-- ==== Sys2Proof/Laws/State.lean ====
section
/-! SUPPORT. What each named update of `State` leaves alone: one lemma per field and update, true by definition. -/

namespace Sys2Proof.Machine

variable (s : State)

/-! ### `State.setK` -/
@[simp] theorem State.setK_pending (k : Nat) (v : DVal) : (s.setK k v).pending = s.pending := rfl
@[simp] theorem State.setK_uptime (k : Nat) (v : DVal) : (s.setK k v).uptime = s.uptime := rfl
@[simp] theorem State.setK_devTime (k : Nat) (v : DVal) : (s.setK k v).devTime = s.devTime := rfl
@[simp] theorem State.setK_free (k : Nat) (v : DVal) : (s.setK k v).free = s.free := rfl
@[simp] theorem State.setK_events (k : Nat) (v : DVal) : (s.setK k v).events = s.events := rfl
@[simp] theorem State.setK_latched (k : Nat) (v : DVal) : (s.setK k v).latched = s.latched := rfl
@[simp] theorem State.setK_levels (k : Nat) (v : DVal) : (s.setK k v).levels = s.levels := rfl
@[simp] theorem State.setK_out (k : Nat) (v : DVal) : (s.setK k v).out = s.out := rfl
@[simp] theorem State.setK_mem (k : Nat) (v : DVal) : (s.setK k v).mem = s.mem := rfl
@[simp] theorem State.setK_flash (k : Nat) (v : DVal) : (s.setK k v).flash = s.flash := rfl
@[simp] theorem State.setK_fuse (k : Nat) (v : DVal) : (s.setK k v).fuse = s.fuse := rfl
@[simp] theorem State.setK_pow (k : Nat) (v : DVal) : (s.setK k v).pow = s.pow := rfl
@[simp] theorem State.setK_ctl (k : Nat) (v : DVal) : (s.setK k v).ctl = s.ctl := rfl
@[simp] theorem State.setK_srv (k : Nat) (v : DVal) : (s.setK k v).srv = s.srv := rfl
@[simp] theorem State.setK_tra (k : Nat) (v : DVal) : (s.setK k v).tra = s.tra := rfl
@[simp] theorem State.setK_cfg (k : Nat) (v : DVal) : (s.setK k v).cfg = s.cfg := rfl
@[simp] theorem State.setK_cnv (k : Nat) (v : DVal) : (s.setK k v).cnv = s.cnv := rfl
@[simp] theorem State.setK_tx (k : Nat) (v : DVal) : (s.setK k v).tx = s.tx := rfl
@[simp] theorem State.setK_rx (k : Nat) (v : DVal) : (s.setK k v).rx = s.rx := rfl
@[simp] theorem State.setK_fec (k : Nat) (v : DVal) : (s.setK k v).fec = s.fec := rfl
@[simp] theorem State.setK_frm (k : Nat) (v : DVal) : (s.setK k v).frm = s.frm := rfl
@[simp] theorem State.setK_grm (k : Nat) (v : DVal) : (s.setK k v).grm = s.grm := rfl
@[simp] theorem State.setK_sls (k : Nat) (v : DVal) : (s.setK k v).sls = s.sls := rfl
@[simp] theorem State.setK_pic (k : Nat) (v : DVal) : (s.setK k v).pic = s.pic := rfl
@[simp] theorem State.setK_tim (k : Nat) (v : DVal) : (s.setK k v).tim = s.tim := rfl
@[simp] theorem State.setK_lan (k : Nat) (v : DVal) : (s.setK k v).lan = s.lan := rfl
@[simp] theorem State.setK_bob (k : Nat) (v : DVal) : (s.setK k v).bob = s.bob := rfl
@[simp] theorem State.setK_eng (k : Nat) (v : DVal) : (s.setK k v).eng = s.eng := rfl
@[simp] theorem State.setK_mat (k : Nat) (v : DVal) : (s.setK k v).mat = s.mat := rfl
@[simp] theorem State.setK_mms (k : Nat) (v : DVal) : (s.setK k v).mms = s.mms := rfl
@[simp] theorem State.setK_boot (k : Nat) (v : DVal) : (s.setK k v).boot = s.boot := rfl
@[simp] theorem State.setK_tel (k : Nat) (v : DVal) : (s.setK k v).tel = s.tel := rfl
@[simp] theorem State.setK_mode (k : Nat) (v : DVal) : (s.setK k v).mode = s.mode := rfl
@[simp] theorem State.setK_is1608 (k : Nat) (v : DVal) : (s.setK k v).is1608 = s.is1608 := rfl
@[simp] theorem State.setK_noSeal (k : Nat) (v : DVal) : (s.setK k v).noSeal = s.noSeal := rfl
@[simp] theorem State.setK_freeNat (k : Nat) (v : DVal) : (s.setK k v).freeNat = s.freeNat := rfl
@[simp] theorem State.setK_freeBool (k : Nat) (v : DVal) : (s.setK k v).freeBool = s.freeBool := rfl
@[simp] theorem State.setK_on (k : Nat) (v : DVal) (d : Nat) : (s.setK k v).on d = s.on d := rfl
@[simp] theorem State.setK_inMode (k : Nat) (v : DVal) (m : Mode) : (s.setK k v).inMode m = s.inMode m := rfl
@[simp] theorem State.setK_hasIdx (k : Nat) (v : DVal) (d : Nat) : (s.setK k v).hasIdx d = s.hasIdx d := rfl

§

Look above for the line with "s.mat := rfl" and the line with "s.is1608 := rfl". Write out those two lines and all the lines between them, exactly, and no others.

@[simp] theorem State.setK_mat (k : Nat) (v : DVal) : (s.setK k v).mat = s.mat := rfl
@[simp] theorem State.setK_mms (k : Nat) (v : DVal) : (s.setK k v).mms = s.mms := rfl
@[simp] theorem State.setK_boot (k : Nat) (v : DVal) : (s.setK k v).boot = s.boot := rfl
@[simp] theorem State.setK_tel (k : Nat) (v : DVal) : (s.setK k v).tel = s.tel := rfl
@[simp] theorem State.setK_mode (k : Nat) (v : DVal) : (s.setK k v).mode = s.mode := rfl
@[simp] theorem State.setK_is1608 (k : Nat) (v : DVal) : (s.setK k v).is1608 = s.is1608 := rfl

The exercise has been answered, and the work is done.